⟨
/-- SNAPSHOT_ABORT (R333, R336): the issuer tells every package, another package the issuer, which has no more to do where it was the
one that told. Notes: log entry 25. -/
def execSnapshotAbort (k id : Nat) (s : State) : Host.Outcome State Fault Refusal :=
  let x := s.snap k
  .next (if x.id != id || x.st == .idle || x.st == .rolling then s else s.abortSnapshot k)

/-- The remote timeout of a job, in ns. -/
def State.jobTimeout (s : State) (k : Nat) : Nat :=
  match s.slotsOf k, s.nodes.find? (fun x => s.nodeJob x == k) with
  | n :: _, _ => 1000 * (s.slot n).rtmo
  | [], some x => 1000 * (if x.rtmo = 0 then 1000000 else x.rtmo)
  | [], none => 1000 * 1000000

/-- SNAPSHOT_TIMEOUT (R336): this package has not reported, or its snapshot has not committed, within the remote timeout. -/
def execSnapshotTimeout (k id : Nat) (s : State) : Host.Outcome State Fault Refusal :=
  let x := s.snap k
  .next (if x.id == id && (x.st == .cutting || x.st == .recording || (x.st == .reported && x.issuer == s.pkgid)) && decide (x.started + s.jobTimeout k ≤ s.tb)
    then s.abortSnapshot k else s)

/-! ## Rollback (R181, R338 to R340) -/

/-- The catalogue entries of committed snapshots from sequence number `n` on, in ascending order. -/
def insertBySeq (f : Nat → Nat) (i : Nat) : List Nat → List Nat
  | [] => [i]
  | j :: r => if f i ≤ f j then i :: j :: r else j :: insertBySeq f i r
def State.foliosFrom (s : State) (k n : Nat) : List Nat :=
  ((s.committed k).filter (fun i => decide (n ≤ s.catSeq k i))).foldr (insertBySeq (s.catSeq k)) []

/-- The device reads a folio: lines that need it are corrected first (R319). -/
def State.fixFolio (s : State) (k i : Nat) : State := s.fixLines none (s.area k + s.cat k i 2) (s.cat k i 3)

/-- The first record of each page, in the order of the folios. -/
def firstPages : List (Nat × Nat × Nat × List Byte) → List Nat → List (Nat × Nat × List Byte)
  | [], _ => []
  | r :: rs, seen => if r.1 != 1 || seen.contains r.2.1 then firstPages rs seen else (r.2.1, r.2.2) :: firstPages rs (r.2.1 :: seen)

/-- Every job page takes the contents of the first folio from `n` on that holds it; it fails where a page is the job's no more. -/
def State.restorePages (s : State) (k n : Nat) : Option State :=
  (firstPages ((s.foliosFrom k n).flatMap (s.folioRecs k)) []).foldl (fun (o : Option State) r => o.bind (fun u =>
    if u.ownedPage (k % 64) r.1 then some (u.wrPhys r.1 r.2.2 (u.areaBad k r.2.1 4096)) else none)) (some s)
⟩
Instructions for the task » Filter the preceding entries down to the lines with "rtmo".

Expected output »
  | n :: _, _ => 1000 * (s.slot n).rtmo
  | [], some x => 1000 * (if x.rtmo = 0 then 1000000 else x.rtmo)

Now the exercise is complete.